‘Winter is long,” sighs the baby penguin on stage. No need telling that to a crowd of bleary-eyed parents and carers, with their own squawking chicks in tow, for this adaptation of Emma Dodd’s popular book.
The Little Angel puppet theatre does a reliably fun festive show – I have fond memories of the chatty stockings waiting to be filled in 2013’s The Night Before Christmas (“Hope there’s a satsuma!”). First put on in 2016, Samantha Lane’s production Me … now has a run in its studio space. Children sprawl on soft mats before a stage that is framed by designer Simon Plumridge with slabs of cracked ice.

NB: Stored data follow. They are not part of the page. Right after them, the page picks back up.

-- ==== Sys2Proof/Machine/Flags.lean ====
section
/-! DEFINITION. The values the flag logic writes to VF (10_state R16, 41_alu R68, 44_index_memory R91), and the
write itself. DXYN's collision is computed by the draw (Machine/Display.lean). -/

namespace Sys2Proof.Machine

/-- A flag as the byte VF gets: 1 or 0. -/
def flagByte (b : Bool) : Byte := if b then 1 else 0

/-- `V[0xF] <- flag`: the last register write of an instruction with flag logic (10_state R16). -/
def State.setFlag (s : State) (b : Bool) : State := s.setV Reg.vf (flagByte b)

/-- Carry: the exact sum exceeds 255 (41_alu R75). -/
def carry (a b : Byte) : Bool := decide (a.toNat + b.toNat > 255)

/-- No borrow: the minuend is at least the subtrahend (41_alu R76, R78). -/
def noBorrow (minuend subtrahend : Byte) : Bool := decide (minuend.toNat ≥ subtrahend.toNat)

/-- The bit a right shift drops: bit 0 (41_alu R77). -/
def lowBit (v : Byte) : Bool := v.getLsbD 0

/-- The bit a left shift drops: bit 7 (41_alu R79). -/
def highBit (v : Byte) : Bool := v.getLsbD 7

/-- FX1E's flag: the exact sum exceeds 0xFFF (44_index_memory R91). -/
def indexOverflow (i : Word) (b : Byte) : Bool := decide (i.toNat + b.toNat > 0xFFF)

end Sys2Proof.Machine
end

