-- ==== Sys2Proof/Machine/ControlFlow.lean ====
section
/-! DEFINITION. Control flow (40_control_flow R58 to R67): SYS, RET, JP, CALL, the skips, JP V0. -/

namespace Sys2Proof.Machine

/-- `0NNN` SYS: always UnknownOpcodeError (R59, D9). -/
def execSys (nnn : Addr12) (s : State) : Host.Outcome State Fault Refusal :=
  raise s (.unknownOpcode (encode (.sys nnn)) s.pc)

/-- `00EE` RET: the popped address plus 2 (R60). -/
def execRet (s : State) : Host.Outcome State Fault Refusal :=
  match s.pop with
  | none => raise s (.stackUnderflow (encode .ret) s.pc)
  | some (a, t) => .next { t with pc := BitVec.ofNat 16 (a.toNat + 2) }

/-- `1NNN` JP NNN (R61). -/
def execJp (nnn : Addr12) (s : State) : Host.Outcome State Fault Refusal :=
  .next { s with pc := absolute nnn }

/-- `2NNN` CALL NNN: pushes the CALL's own address (R62). -/
def execCall (nnn : Addr12) (s : State) : Host.Outcome State Fault Refusal :=
  match s.push s.pc with
  | none => raise s (.stackOverflow (encode (.call nnn)) s.pc)
  | some t => .next { t with pc := absolute nnn }

/-- `3XNN` SE Vx, NN (R63). -/
def execSeImm (x : Reg) (nn : Byte) (s : State) : Host.Outcome State Fault Refusal :=
  .next (s.skipIf (s.getV x == nn))

/-- `4XNN` SNE Vx, NN (R64). -/
def execSneImm (x : Reg) (nn : Byte) (s : State) : Host.Outcome State Fault Refusal :=
  .next (s.skipIf (s.getV x != nn))

/-- `5XY0` SE Vx, Vy (R65). -/
def execSeReg (x y : Reg) (s : State) : Host.Outcome State Fault Refusal :=
  .next (s.skipIf (s.getV x == s.getV y))

/-- `9XY0` SNE Vx, Vy (R66). -/
def execSneReg (x y : Reg) (s : State) : Host.Outcome State Fault Refusal :=
  .next (s.skipIf (s.getV x != s.getV y))

/-- `BNNN` JP V0, NNN: the register is V0 whatever nibble 2 holds, and the sum is not masked (R67, D12). -/
def execJpV0 (nnn : Addr12) (s : State) : Host.Outcome State Fault Refusal :=
  .next { s with pc := s.offsetTarget nnn }

end Sys2Proof.Machine
end

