theorem halted (h : Completes s i t) : t.halted = s.halted := by
  cases h with
  | loadRegs x => simp
  | _ => rfl

theorem sameRegsBut (h : Completes s i t) : SameRegsBut (writtenRegs i) s t := by
  intro k hk
  cases h with
  | reg x b hx => exact State.getV_setV_ne s x k b (ne_of_mem_of_not_mem hx hk).symm
  | regFlag x b flag hx hvf =>
    exact (State.getV_setFlag_ne _ k flag (ne_of_mem_of_not_mem hvf hk).symm).trans
      (State.getV_setV_ne s x k b (ne_of_mem_of_not_mem hx hk).symm)
  | rnd x nn => exact State.getV_setV_ne _ x k _ (List.ne_of_not_mem_cons hk)
  | drw => exact State.getV_setFlag_ne _ k _ (List.ne_of_not_mem_cons hk)
  | addI => exact State.getV_setFlag_ne _ k _ (List.ne_of_not_mem_cons hk)
  | loadRegs x =>
    have hlt : ¬k.val ≤ x.val := by simpa [writtenRegs] using hk
    simp [State.getV_fillRegs, hlt]
  | _ => rfl

/-- Every operation that writes I belongs to an instruction of `writesIndex` (10_state R20). -/
theorem sameIndex (h : Completes s i t) (hi : writesIndex i = false) : t.i = s.i := by
  cases h with
  | index a hw => cases hw.symm.trans hi
  | addI | storeRegs | loadRegs => cases hi
  | _ => rfl

end Completes

/-- Settles O45: an instruction that ends in a running core completed, and of the operations it may end in those of CLS
and DRW alone write the display. -/
theorem onlyDrawingChangesTheDisplay : Obligations.OnlyDrawingChangesTheDisplay := by
  intro i s t hx hrun
  have h := completes_of_exec hx hrun
  exact ⟨h.sameDisplay, h.redraw_stays_true⟩

/-- Settles O46: HALTED is none after the instruction, and a completed instruction leaves it as it was. -/
theorem stackKeysAndHaltAreGuarded : Obligations.StackKeysAndHaltAreGuarded := by
  intro i s t hx hrun
  have h := completes_of_exec hx hrun
  exact ⟨h.sameStack, h.key, h.halted.symm.trans hrun⟩

/-- Settles O48: each operation a completed instruction may end in holds what permits it to write a register or I. -/
theorem onlyDestinationsChange : Obligations.OnlyDestinationsChange := by
  intro i s t hx hrun
  have h := completes_of_exec hx hrun
  exact ⟨h.sameRegsBut, h.sameIndex⟩

end Sys2Proof.Machine
end

section
/-! SUPPORT. A step that ends in a running core (30_encoding R55), and the bounds of pc and of the stack entries in use
that every such step keeps (10_state R19, 40_control_flow R60, R67). -/

namespace Sys2Proof.Machine

/-- A step that ends in a running core fetched and decoded an instruction, completed it and ticked. -/
theorem step_eq_next_running {s t : State} (h : step s = .next t) (hrun : Running t) :
    ∃ op i u, Running s ∧ s.fetch = some op ∧ decode op = .ok i ∧ Completes s i u ∧ t = u.tick := by
  obtain ⟨hs, ⟨-, rfl⟩ | ⟨op, hf, ⟨e, -, rfl⟩ | ⟨i, u, hd, hx, rfl⟩⟩⟩ := step_cases s t h
  · exact absurd hrun (not_running_afterFault s _)
  · exact absurd hrun (not_running_afterFault s _)
  · have hu : Running u := by
      by_contra hu
      rw [if_pos (Option.isSome_iff_ne_none.mpr hu)] at hrun
      exact hu hrun
    have hnot : ¬u.halted.isSome = true := by simp [hu]
    exact ⟨op, i, u, hs, hf, hd, completes_of_exec hx hu, if_neg hnot⟩

/-- An opcode is fetched only where both of its bytes are in memory (30_encoding R54). -/
theorem State.pc_le_of_fetch {s : State} {op : Word} (h : s.fetch = some op) : s.pc.toNat ≤ 0xFFE := by
  unfold State.fetch at h
  split_ifs at h with hpc
  omega

/-- Every stack entry in use is at most 0xFFE. -/
def EntriesBounded (s : State) : Prop := ∀ k : Fin 16, k.val < s.sp.val → (s.stack.get k).toNat ≤ 0xFFE

theorem EntriesBounded.of_sameStack {s t : State} (hs : EntriesBounded s) (h : SameStack s t) :
    EntriesBounded t := by
  obtain ⟨hstack, hsp⟩ := h
  rwa [EntriesBounded, hstack, hsp]

theorem returnsBounded_iff (s : State) :
    ReturnsBounded s ↔ (Running s → s.pc.toNat ≤ 0x10FE ∧ EntriesBounded s) :=
  Iff.rfl

theorem State.advance_two_pc_le {s : State} (h : s.pc.toNat ≤ 0xFFE) : (s.advance 2).pc.toNat ≤ 0x10FE := by
  rw [State.advance_pc_toNat]; omega

theorem State.skipIf_pc_le {s : State} (h : s.pc.toNat ≤ 0xFFE) (taken : Bool) :
    (s.skipIf taken).pc.toNat ≤ 0x10FE := by
  rw [State.skipIf_pc_toNat]; split <;> omega

/-- The farthest that pc gets is the target of BNNN; a fetched pc moves on by at most 4, and an entry by 2. -/
theorem Completes.pc_le {s t : State} {i : Instr} (h : Completes s i t) (hpc : s.pc.toNat ≤ 0xFFE)
    (hstack : EntriesBounded s) : t.pc.toNat ≤ 0x10FE := by
  cases h with
  | skip taken => exact State.skipIf_pc_le hpc taken
  | jump a ha => exact ha
  | call nnn => exact absolute_le nnn
  | ret k hk =>
    have hentry := hstack k (by omega)
    rw [BitVec.toNat_ofNat]; omega
  | stall => omega
  | loadRegs x => exact State.advance_two_pc_le (by simpa using hpc)
  | _ => exact State.advance_two_pc_le hpc

/-- CALL pushes the pc it was fetched from, RET only shortens the stack, and nothing else touches it. -/
theorem Completes.entriesBounded {s t : State} {i : Instr} (h : Completes s i t) (hpc : s.pc.toNat ≤ 0xFFE)
    (hstack : EntriesBounded s) : EntriesBounded t := by
  cases h with
  | call nnn hsp =>
    intro k hk
    change k.val < s.sp.val + 1 at hk
    rw [Vector.get_eq_getElem, Vector.getElem_set]
    split_ifs with hne
    · exact hpc
    · exact hstack k (by omega)
  | ret k hk =>
    intro j hj
    change j.val < k.val at hj
    exact hstack j (by omega)
  | loadRegs x => exact hstack.of_sameStack (by simp [SameStack])
  | _ => exact hstack

/-- Settles O51: the instruction was fetched, so its pc is at most 0xFFE, from where a completed instruction keeps both
bounds, and the tick touches neither. -/
theorem stepKeepsReturnsBounded : Obligations.StepKeepsReturnsBounded := by
  intro s t hs hstep
  rw [returnsBounded_iff] at hs ⊢
  intro hrun
  obtain ⟨op, i, u, hrunning, hf, -, hu, rfl⟩ := step_eq_next_running hstep hrun
  obtain ⟨-, hstack⟩ := hs hrunning
  have hpc := State.pc_le_of_fetch hf
  exact ⟨hu.pc_le hpc hstack, hu.entriesBounded hpc hstack⟩

end Sys2Proof.Machine
end

section
/-! SUPPORT. What an instruction that raises no fault, and a step, do to memory: which bytes are stored (20_memory R33),
that none of them is in the reserved range (20_memory R40), and what is read back where registers were stored
(20_memory R45). -/

namespace Sys2Proof.Machine

/-! ## The bytes a completed instruction stores -/

theorem Memory.read_writeBytes_outside {m : Memory} {a k : Nat} {bs : List Byte}
    (h : ¬(a ≤ k ∧ k < a + bs.length)) : (m.writeBytes a bs).read k = m.read k := by
  rw [Memory.read_writeBytes, if_neg h]

namespace Completes

variable {s t : State} {i : Instr}

/-- A completed instruction leaves memory alone, or writes the one block that `storedBytes` names, inside memory and
above the reserved range. -/
theorem mem_cases (h : Completes s i t) :
    t.mem = s.mem ∨ ∃ bs : List Byte, t.mem = s.mem.writeBytes s.dataAddr bs ∧
      storedBytes s i = (s.dataAddr, bs.length) ∧ 0x1FF < s.dataAddr ∧ s.dataAddr + bs.length ≤ 0x1000 := by
  cases h with
  | storeDigits x lo hi => exact .inr ⟨_, rfl, rfl, lo, hi⟩
  | storeRegs x lo hi => exact .inr ⟨_, rfl, by simp [storedBytes], lo, by simpa using hi⟩
  | loadRegs x => exact .inl (by simp)
  | _ => exact .inl rfl

theorem sameMemoryOutside (h : Completes s i t) :
    SameMemoryOutside (storedBytes s i).1 (storedBytes s i).2 s t := by
  intro a ha
  rcases h.mem_cases with hmem | ⟨bs, hmem, hstored, -, -⟩
  · rw [hmem]
  · rw [hstored] at ha
    rw [hmem, Memory.read_writeBytes_outside ha]

/-- What is stored lies above the reserved range (20_memory R40, RESERVED_WRITE = fault). -/
theorem read_reserved (h : Completes s i t) {a : Nat} (ha : a ≤ Config.reservedEnd) :
    t.mem.read a = s.mem.read a := by
  rcases h.mem_cases with hmem | ⟨bs, hmem, -, lo, -⟩
  · rw [hmem]
  · have hout : ¬(s.dataAddr ≤ a ∧ a < s.dataAddr + bs.length) := fun hin => absurd (lo.trans_le hin.1) ha.not_gt
    rw [hmem, Memory.read_writeBytes_outside hout]

/-- What is stored lies in the address space, where a write keeps the canonical form. -/
theorem memoryCanonical (h : Completes s i t) (hs : MemoryCanonical s) : MemoryCanonical t := by
  rcases h.mem_cases with hmem | ⟨bs, hmem, -, -, hi⟩
  · exact (congrArg Memory.wf hmem).mpr hs
  · exact (congrArg Memory.wf hmem).mpr (Memory.wf_writeBytes s.mem s.dataAddr bs hs hi)

end Completes

/-- Settles O47: a completed instruction stores the block that `storedBytes` names, or nothing. -/
theorem onlyStoresChangeMemory : Obligations.OnlyStoresChangeMemory := by
  intro i s t hx hrun
  exact (completes_of_exec hx hrun).sameMemoryOutside

/-! ## Steps -/

/-- A step leaves the core running, or in the entry of a fault (60_exceptions R105). -/
theorem step_running_or_afterFault {s t : State} (h : step s = .next t) :
    Running t ∨ ∃ r, t = s.afterFault r := by
  obtain ⟨hs, ⟨-, rfl⟩ | ⟨op, -, ⟨e, -, rfl⟩ | ⟨i, u, -, hx, rfl⟩⟩⟩ := step_cases s t h
  · exact .inr ⟨_, rfl⟩
  · exact .inr ⟨_, rfl⟩
  · obtain ⟨v, hv, hends⟩ := exec_endsByRule i s
    obtain rfl : v = u := Host.Outcome.next.inj (hv.symm.trans hx)
    cases hends with
    | completes _ halted =>
      have hv : Running v := halted.trans hs
      rw [if_neg (by simp [hv])]
      exact .inl hv
    | faults r => exact .inr ⟨r, if_pos rfl⟩

/-- The memory of a fault's entry is unspecified, but in its canonical form (60_exceptions R105). -/
theorem memoryCanonical_afterFault (s : State) (r : FaultRecord) : MemoryCanonical (s.afterFault r) :=
  Memory.wf_ofBytes _

/-- Settles O49: a fault's entry is canonical whatever came before, and a step that raises none completes an
instruction, which keeps the canonical form, and ticks. -/
theorem stepKeepsMemoryCanonical : Obligations.StepKeepsMemoryCanonical := by
  intro s t hs hstep
  rcases step_running_or_afterFault hstep with hrun | ⟨r, rfl⟩
  · obtain ⟨op, i, u, -, -, -, hu, rfl⟩ := step_eq_next_running hstep hrun
    exact hu.memoryCanonical hs
  · exact memoryCanonical_afterFault s r

/-- Settles O50: a step that ends in a running core completed an instruction, which leaves the reserved range as it
was, and the tick leaves memory alone. -/
theorem stepKeepsReservedRange : Obligations.StepKeepsReservedRange := by
  intro s t hs hstep hrun a ha
  obtain ⟨op, i, u, hrunning, -, -, hu, rfl⟩ := step_eq_next_running hstep hrun
  calc u.tick.mem.read a = s.mem.read a := hu.read_reserved ha
    _ = Memory.unlisted a := hs hrunning a ha

/-! ## Stored registers read back and fetched -/

/-- FX55 that raised no fault: the block was above the reserved range and in memory, and the registers are stored there
(44_index_memory R94). -/
theorem exec_storeRegs_eq_next_running {x : Reg} {s t : State} (h : exec (.storeRegs x) s = .next t)
    (hrun : Running t) :
    0x1FF < s.dataAddr ∧ s.dataAddr + (x.val + 1) ≤ 0x1000 ∧
      t = ({ s with mem := s.mem.writeBytes s.dataAddr (s.dumpRegs x) }.addToI (x.val + 1)).advance 2 := by
  change dump .fault x s = .next t at h
  unfold dump at h
  cases hw : memWrite .fault s s.dataAddr (s.dumpRegs x) with
  | error e =>
    rw [hw] at h
    cases h
    exact absurd hrun (not_running_afterFault s _)
  | ok u =>
    rw [hw] at h
    cases h
    have hne : s.dumpRegs x ≠ [] := List.ne_nil_of_length_pos (by simp)
    obtain ⟨rfl, lo, hi⟩ := memWrite_fault_eq_ok hne hw
    exact ⟨lo, by simpa using hi, rfl⟩

theorem read_of_exec_storeRegs {x k : Reg} {s t : State} (h : exec (.storeRegs x) s = .next t)
    (hrun : Running t) (hk : k ≤ x) : t.mem.read (s.dataAddr + k.val) = s.getV k := by
  obtain ⟨-, -, rfl⟩ := exec_storeRegs_eq_next_running h hrun
  have hle : k.val ≤ x.val := hk
  have hin : s.dataAddr ≤ s.dataAddr + k.val ∧ s.dataAddr + k.val < s.dataAddr + (s.dumpRegs x).length := by
    rw [State.length_dumpRegs]; omega
  calc (s.mem.writeBytes s.dataAddr (s.dumpRegs x)).read (s.dataAddr + k.val)
      = (s.dumpRegs x).getD k.val 0 := by rw [Memory.read_writeBytes, if_pos hin, Nat.add_sub_cancel_left]
    _ = s.getV k := s.getD_dumpRegs x k hle

/-- Where both bytes are in memory the fetch reads them, the first one high (30_encoding R54). -/
theorem State.fetch_of_pc_le {s : State} (h : s.pc.toNat + 1 ≤ 0xFFF) :
    s.fetch = some (opcodeOf (s.mem.read s.pc.toNat) (s.mem.read (s.pc.toNat + 1))) :=
  if_neg h.not_gt

/-- Settles O44: the dump raised no fault, so both bytes are in memory, where the fetch reads the two registers. -/
theorem storedBytesAreFetched : Obligations.StoredBytesAreFetched := by
  intro x k l s t hrun hx hl hkl p hp
  have hlx : l.val ≤ x.val := hl
  have hhigh : t.mem.read p.toNat = s.getV k := by
    rw [hp]
    exact read_of_exec_storeRegs hx hrun (show k.val ≤ x.val by omega)
  have hlow : t.mem.read (p.toNat + 1) = s.getV l := by
    rw [hp, Nat.add_assoc, hkl]
    exact read_of_exec_storeRegs hx hrun hl
  obtain ⟨-, hi, -⟩ := exec_storeRegs_eq_next_running hx hrun
  have hpc : p.toNat + 1 ≤ 0xFFF := by
    unfold State.dataAddr at hi; omega
  refine ⟨_, State.fetch_of_pc_le hpc, ?_⟩
  rw [opcodeOf_toNat, hhigh, hlow]

end Sys2Proof.Machine
end

section
/-! SUPPORT. The two round trips of the decoder and the encoder under DECODE_STRICT (30_encoding R50, R51), and the
opcodes the decoder refuses (R52). -/

namespace Sys2Proof

/-! ## Comparing a field with a number -/

theorem opCategory_eq_iff {op : Word} {c : Nibble} : opCategory op = c ↔ op.toNat / 4096 = c.toNat := by
  rw [← BitVec.toNat_inj, opCategory_toNat]

theorem opN_eq_iff {op : Word} {n : Nibble} : opN op = n ↔ op.toNat % 16 = n.toNat := by
  rw [← BitVec.toNat_inj, opN_toNat]

theorem opNN_eq_iff {op : Word} {nn : Byte} : opNN op = nn ↔ op.toNat % 256 = nn.toNat := by
  rw [← BitVec.toNat_inj, opNN_toNat]

/-! ## Decoding an encoding -/

theorem sysFieldOk_iff (nnn : Addr12) : sysFieldOk nnn = true ↔ nnn ≠ 0x0E0 ∧ nnn ≠ 0x0EE := by
  rw [sysFieldOk, Bool.and_eq_true, decide_eq_true_iff, decide_eq_true_iff]

theorem decodeCategory0_strict_of_ne {op : Word} (hcls : op ≠ 0x00E0) (hret : op ≠ 0x00EE) :
    decodeCategory0 true op = .sys (opNNN op) := by
  simp only [decodeCategory0, hcls, hret, if_false, Bool.true_eq_false, false_and]

theorem decodeWith_category0 (strict : Bool) {op : Word} (hc : opCategory op = 0x0) :
    decodeWith strict op = .ok (decodeCategory0 strict op) :=
  if_pos hc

Dodd’s chick’s-eye-view tale about an overwhelming world is told with gentle rhythms and reassuring repetition. It’s a comforting book that ends with a practically mandatory hug from whoever reads it. A folksy opening song by Arran Glass interweaves familiar lines from the story as we watch a chick hatch at the feet of an emperor penguin, with a puppet controlled in each hand by Lori Hopkins. Jimmy Grimes’s designs are appealing: the big penguins have the right shimmering grace, while the fluffy baby has the same look as a plush cuddly toy. The rest of the colony are suggested by a cacophony of cries that puzzlingly morph into Prokofiev’s Romeo and Juliet.
While Dodd’s tale is for over-ones, this production is for children aged two to five. There are several attempted stage invasions from the toddlers, but I suspect older kids’ attentions may wander during the penguin’s waddling odyssey through wind and water. Partly that’s because the 40-minute production has the same anonymous quality as the book – there is nothing particularly distinctive about this chick – but also because there’s no wow moment and no belly laughs. Still, it’s a sweet, breezy show to brighten up that long winter.
At the Little Angel theatre’s Studios, London, until 2 February.